Por Diogo Medeiros e Ana Mizutori

As fontes de um determinado ramo jurídico podem ser materiais ou formais. As primeiras são fontes de produção (elaboração) de certa norma jurídica, e decorrentes de necessidades sociais, econômicas, políticas, morais, culturais ou religiosas; as segundas são os métodos ou processos de criação de uma norma jurídica.

Podem, ainda, ser classificadas como fontes internas (nacionais, brasileiras) ou internacionais escritas (leis, tratados) ou não escritas (como os costumes). Modernamente também já se fala em fontes transnacionais, provindas das atividades de atores não estatais.[1]

As fontes internas são a Constituição e leis, costume nacional, doutrina e jurisprudência interna. As fontes internacionais de Direito Internacional Privado são os tratados internacionais, costume, e jurisprudência internacional.

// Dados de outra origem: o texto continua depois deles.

/-- 8xy1, 8xy2 and 8xy3, bit by bit; VF is not written unless it is V[x] itself (41_alu R123 to R125; that VF stays is the
spec's decision D20, notes/assumptions/14.md). -/
def Obligations.LogicOperations : Prop :=
  ∀ (x y : Reg) (s : State),
    (∃ t, exec (.orReg x y) s = .next t ∧
      (∀ k, k < 8 → (t.getV x).getLsbD k = ((s.getV x).getLsbD k || (s.getV y).getLsbD k)) ∧ t.pc = s.pc + 2 ∧
      ChangesOnly (fun p => p = .pc ∨ p = .v x) s t) ∧
    (∃ t, exec (.andReg x y) s = .next t ∧
      (∀ k, k < 8 → (t.getV x).getLsbD k = ((s.getV x).getLsbD k && (s.getV y).getLsbD k)) ∧ t.pc = s.pc + 2 ∧
      ChangesOnly (fun p => p = .pc ∨ p = .v x) s t) ∧
    (∃ t, exec (.xorReg x y) s = .next t ∧
      (∀ k, k < 8 → (t.getV x).getLsbD k = ((s.getV x).getLsbD k ^^ (s.getV y).getLsbD k)) ∧ t.pc = s.pc + 2 ∧
      ChangesOnly (fun p => p = .pc ∨ p = .v x) s t)

/-- 8xy4: VF is the carry of the old operands, and V[x] the sum modulo 256 where x is not F (41_alu R127; that the flag wins
when x = F is the spec's decision D4, notes/assumptions/5.md). -/
def Obligations.AddSetsCarry : Prop :=
  ∀ (x y : Reg) (s : State),
    ∃ t, exec (.addReg x y) s = .next t ∧
      (t.getV vf).toNat = (if (s.getV x).toNat + (s.getV y).toNat > 255 then 1 else 0) ∧
      (x ≠ vf → (t.getV x).toNat = ((s.getV x).toNat + (s.getV y).toNat) % 256) ∧ t.pc = s.pc + 2 ∧
      ChangesOnly (fun p => p = .pc ∨ p = .v x ∨ p = .v vf) s t

/-- 8xy5 and 8xy7: VF is 1 exactly when there is no borrow (equal operands give 1), and V[x] the difference modulo 256 where x is
not F (41_alu R128, R130; that the flag wins when x = F is the spec's decision D4, notes/assumptions/5.md). -/
def Obligations.SubtractionsSetNoBorrow : Prop :=
  ∀ (x y : Reg) (s : State),
    (∃ t, exec (.sub x y) s = .next t ∧
      (t.getV vf).toNat = (if (s.getV x).toNat ≥ (s.getV y).toNat then 1 else 0) ∧
      (x ≠ vf → (t.getV x).toNat = ((s.getV x).toNat + 256 - (s.getV y).toNat) % 256) ∧ t.pc = s.pc + 2 ∧
      ChangesOnly (fun p => p = .pc ∨ p = .v x ∨ p = .v vf) s t) ∧
    (∃ t, exec (.subn x y) s = .next t ∧
      (t.getV vf).toNat = (if (s.getV y).toNat ≥ (s.getV x).toNat then 1 else 0) ∧
      (x ≠ vf → (t.getV x).toNat = ((s.getV y).toNat + 256 - (s.getV x).toNat) % 256) ∧ t.pc = s.pc + 2 ∧
      ChangesOnly (fun p => p = .pc ∨ p = .v x ∨ p = .v vf) s t)

/-- 8xy6 and 8xyE: VF is the bit shifted out of the old V[x], and V[x] the shifted value where x is not F; V[y] plays no part
(41_alu R129, R131; that the flag wins when x = F is the spec's decision D4, notes/assumptions/5.md). -/
def Obligations.ShiftsMoveTheOutgoingBit : Prop :=
  ∀ (x y : Reg) (s : State),
    (∃ t, exec (.shr x y) s = .next t ∧ (t.getV vf).toNat = (s.getV x).toNat % 2 ∧
      (x ≠ vf → (t.getV x).toNat = (s.getV x).toNat / 2) ∧ t.pc = s.pc + 2 ∧
      ChangesOnly (fun p => p = .pc ∨ p = .v x ∨ p = .v vf) s t) ∧
    (∃ t, exec (.shl x y) s = .next t ∧ (t.getV vf).toNat = (s.getV x).toNat / 128 ∧
      (x ≠ vf → (t.getV x).toNat = (s.getV x).toNat * 2 % 256) ∧ t.pc = s.pc + 2 ∧
      ChangesOnly (fun p => p = .pc ∨ p = .v x ∨ p = .v vf) s t)

/-- Cxnn: V[x] is the drawn byte AND nn, so every bit that nn clears is 0, and the next draw is a new free value (41_alu R132,
00_scope R13). The drawn byte is free: the counter `draws` that names it is the model's own (notes/assumptions/1.md). -/
def Obligations.RandomIsMaskedByNn : Prop :=
  ∀ (x : Reg) (nn : Byte) (s : State),
    ∃ t, exec (.rnd x nn) s = .next t ∧
      (∀ k, k < 8 → (t.getV x).getLsbD k = ((Config.drawByte s.draws).getLsbD k && nn.getLsbD k)) ∧
      t.draws = s.draws + 1 ∧ t.pc = s.pc + 2 ∧ ChangesOnly (fun p => p = .pc ∨ p = .v x ∨ p = .draws) s t

/-! ### Index and memory -/

/-- Annn and Fx29: I becomes nnn, or the address of the glyph of V[x]'s low nibble; nothing else changes (42_index_memory R150,
R152). -/
def Obligations.IndexLoads : Prop :=
  ∀ (nnn : Addr12) (x : Reg) (s : State),
    (∃ t, exec (.ldI nnn) s = .next t ∧ t.i.toNat = nnn.toNat ∧ t.pc = s.pc + 2 ∧
      ChangesOnly (fun p => p = .pc ∨ p = .i) s t) ∧
    (∃ t, exec (.ldF x) s = .next t ∧ t.i.toNat = 0x050 + (s.getV x).toNat % 16 * 5 ∧ t.pc = s.pc + 2 ∧
      ChangesOnly (fun p => p = .pc ∨ p = .i) s t)

/-- Fx1E: I is the sum of the old I and the old V[x] modulo 4096, VF its carry out of 12 bits, for every x, F included
(42_index_memory R151; that both read the old values is the spec's decision D4, notes/assumptions/5.md). -/
def Obligations.AddToIndexSetsCarry : Prop :=
  ∀ (x : Reg) (s : State),
    ∃ t, exec (.addI x) s = .next t ∧ t.i.toNat = (s.i.toNat + (s.getV x).toNat) % 4096 ∧
      (t.getV vf).toNat = (if s.i.toNat + (s.getV x).toNat ≥ 4096 then 1 else 0) ∧ t.pc = s.pc + 2 ∧
      ChangesOnly (fun p => p = .pc ∨ p = .i ∨ p = .v vf) s t

/-- Fx33: the hundreds, tens and units of V[x] are stored at I, I + 1 and I + 2, each address masked, and no other byte of memory
and no register changes (42_index_memory R153). -/
def Obligations.BcdStoresThreeDigits : Prop :=
  ∀ (x : Reg) (s : State),
    ∃ t, exec (.ldB x) s = .next t ∧
      (t.mem.read (transferAddr s 0)).toNat = (s.getV x).toNat / 100 ∧
      (t.mem.read (transferAddr s 1)).toNat = (s.getV x).toNat / 10 % 10 ∧
      (t.mem.read (transferAddr s 2)).toNat = (s.getV x).toNat % 10 ∧ t.pc = s.pc + 2 ∧
      ChangesOnly (fun p => p = .pc ∨ ∃ k a, k < 3 ∧ a.val = transferAddr s k ∧ p = .mem a) s t

/-- Fx55: V0 to V[x] are stored at I to I + x, each address masked, and no other byte of memory and no register, I among them,
changes (42_index_memory R154). -/
def Obligations.StoreRegistersAtI : Prop :=
  ∀ (x : Reg) (s : State),
    ∃ t, exec (.ldMemV x) s = .next t ∧ (∀ k : Reg, k ≤ x → t.mem.read (transferAddr s k.val) = s.getV k) ∧
      t.pc = s.pc + 2 ∧
      ChangesOnly (fun p => p = .pc ∨ ∃ k a, k ≤ x.val ∧ a.val = transferAddr s k ∧ p = .mem a) s t

/-- Fx65: V0 to V[x] are loaded from I to I + x, each address masked; the other registers, I and memory do not change
(42_index_memory R155). -/
def Obligations.LoadRegistersFromI : Prop :=
  ∀ (x : Reg) (s : State),
    ∃ t, exec (.ldVMem x) s = .next t ∧ (∀ k : Reg, k ≤ x → t.getV k = s.mem.read (transferAddr s k.val)) ∧
      t.pc = s.pc + 2 ∧ ChangesOnly (fun p => p = .pc ∨ ∃ k, k ≤ x ∧ p = .v k) s t

/-- Fx55 and later Fx65 with the same I and memory: the registers V0 to V[x] hold what they held at the store (42_index_memory
R154, R155), also where the transfer wraps past 0xFFF. -/
def Obligations.LoadGivesBackStoredRegisters : Prop :=
  ∀ (x : Reg) (s : State),
    ∃ t, exec (.ldMemV x) s = .next t ∧
      ∀ u : State, u.i = s.i → (∀ a, u.mem.read a = t.mem.read a) →
        ∃ w, exec (.ldVMem x) u = .next w ∧ ∀ k : Reg, k ≤ x → w.getV k = s.getV k

/-! ### Display -/

/-- 00E0: every cell is 0; the dirty flag and every register are unchanged (43_display R170). -/
def Obligations.ClearScreenClearsEveryCell : Prop :=
  ∀ s : State,
    ∃ t, exec .cls s = .next t ∧ (∀ col row, t.pixel col row = false) ∧ t.dirty = s.dirty ∧ t.pc = s.pc + 2 ∧
      ChangesOnly (fun p => p = .pc ∨ ∃ col row, p = .cell col row) s t

/-- Dxyn: a cell is inverted exactly where the sprite, read from I on, has a set bit on it; VF is 1 exactly when such a cell was
set; the dirty flag is set exactly when n ≥ 1, and never cleared; nothing else changes (43_display R171 to R174). The start row
modulo 32 is the spec's decision D2 (notes/assumptions/3.md), the test of the dirty flag its decision D3 (notes/assumptions/4.md),
and the coordinates are the old registers, F included, by its decision D4 (notes/assumptions/5.md). -/
def Obligations.DrawInvertsSpriteCells : Prop :=
  ∀ (x y : Reg) (n : BitVec 4) (s : State),
    let bit := spriteBit (fun k => s.mem.read (transferAddr s k)) ((s.getV x).toNat % 64) ((s.getV y).toNat % 32) n.toNat
    ∃ t, exec (.drw x y n) s = .next t ∧
      (∀ col row, t.pixel col row = (s.pixel col row ^^ bit col row)) ∧
      ((∃ col row, s.pixel col row = true ∧ bit col row = true) → (t.getV vf).toNat = 1) ∧
      ((∀ col row, bit col row = true → s.pixel col row = false) → (t.getV vf).toNat = 0) ∧
      (t.dirty = true ↔ s.dirty = true ∨ n.toNat ≥ 1) ∧ t.pc = s.pc + 2 ∧
      ChangesOnly (fun p => p = .pc ∨ p = .v vf ∨ p = .dirty ∨ ∃ col row, p = .cell col row) s t

/-- Drawing the same sprite twice at the same place restores the framebuffer, and one of the two draws reports a collision exactly when
the sprite has a set bit that is not clipped (43_display R171). The sprite stands at V[y] modulo 32, the spec's decision D2
(notes/assumptions/3.md). The coordinate registers are not VF, which the first draw writes, so that the second draw would have
another place; a single draw with x = F or y = F is in DrawInvertsSpriteCells. The rule's own sentence about the second draw alone
fails: see SecondDrawAlwaysCollides and notes/assumptions/13.md. -/
def Obligations.DrawTwiceRestoresTheFrame : Prop :=
  ∀ (x y : Reg) (n : BitVec 4) (s : State), x ≠ vf → y ≠ vf →
    ∃ t u, exec (.drw x y n) s = .next t ∧ exec (.drw x y n) t = .next u ∧
      (∀ col row, u.pixel col row = s.pixel col row) ∧
      (((t.getV vf).toNat = 1 ∨ (u.getV vf).toNat = 1) ↔
        ∃ col row, spriteBit s.byteAtI ((s.getV x).toNat % 64) ((s.getV y).toNat % 32) n.toNat col row = true)

/-- The corner case of 43_display R171 as it is written, of the second draw alone and any framebuffer, the sprite at V[y] modulo 32 (the
spec's decision D2, notes/assumptions/3.md). It FAILS by the rule's own pseudocode: where the first draw turns set cells off, the
second turns them on and collides with nothing. The model follows the pseudocode (notes/assumptions/13.md). -/
def Obligations.SecondDrawAlwaysCollides : Prop :=
  ∀ (x y : Reg) (n : BitVec 4) (s t u : State), x ≠ vf → y ≠ vf →
    exec (.drw x y n) s = .next t → exec (.drw x y n) t = .next u →
      (∃ col row, spriteBit s.byteAtI ((s.getV x).toNat % 64) ((s.getV y).toNat % 32) n.toNat col row = true) →
        (u.getV vf).toNat = 1

/-! ### Keypad and timers -/

/-- Ex9E and ExA1: PC advances by 4 when the key of V[x]'s low nibble is down, or up, and by 2 when it is not; nothing else
changes, the keypad among it (44_timers_keypad R190 to R192; the low nibble is the spec's decision D5,
notes/assumptions/6.md). -/
def Obligations.KeySkips : Prop :=
  ∀ (x : Reg) (k : Key) (s : State), (s.getV x).toNat % 16 = k.val →
    (∃ t, exec (.skp x) s = .next t ∧
      t.pc.toNat = (s.pc.toNat + if s.keyDown k = true then 4 else 2) % 0x10000 ∧ ChangesOnly (fun p => p = .pc) s t) ∧
    (∃ t, exec (.sknp x) s = .next t ∧
      t.pc.toNat = (s.pc.toNat + if s.keyDown k = false then 4 else 2) % 0x10000 ∧ ChangesOnly (fun p => p = .pc) s t)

Como bem explica o Professor Dr Valério Mazzuoli, “atualmente, para além das fontes internas e internacionais de Direito Internacional Privado (DIPr), fala-se também em fontes de caráter transnacional”.

Aos chamados “códigos de conduta” e as “leis-modelo” – para além da conhecida lex mercatoria – são exemplos desses atyos transnacionais concluídos por atores não estatais no plano externo, capazes de direcionaras condutas tanto de particulares (empresas) quanto os Estados rumo a determinado sentido, interpretativo ou decisório. Bom exemplo desse tipo de norma é a chamada lex sportiva, responsável por regular o desporto ao redor do mundo e da qual faz parte um complexo mosaico de normas elaborada no seio de federações desportivas internacionais e do Comitê Olímpico internacional.[2]

Como atos transnacionais unilaterais têm ocorrido em âmbito internacional, notadamente na seara, além dos vinculados à Lex Sportiva, os praticados no domínio aéreo, marítimo e bancário. Nada justificaria a validade da regulamentação profissional emanada de certa organização internacional desportiva, aérea, marítima ou bancária que violasse normas de direitos humanos, como a que proíbe qualquer discriminação[3] racial, ou de gênero, por exemplo. E aqui podemos voltar nossos olhos para a Copa do Mundo do Qatar/22 que já demonstra certa intolerância em relação às prerrogativas de Direitos Humanos em relação ao trabalho escravo durante as obras para a Copa, a intolerância com vestuário, haja vista que já foi dito sobre a proibição de uso de bermudas, ou mesmo a intolerância político-religiosa em relação à demonstrações de afeto em público etc.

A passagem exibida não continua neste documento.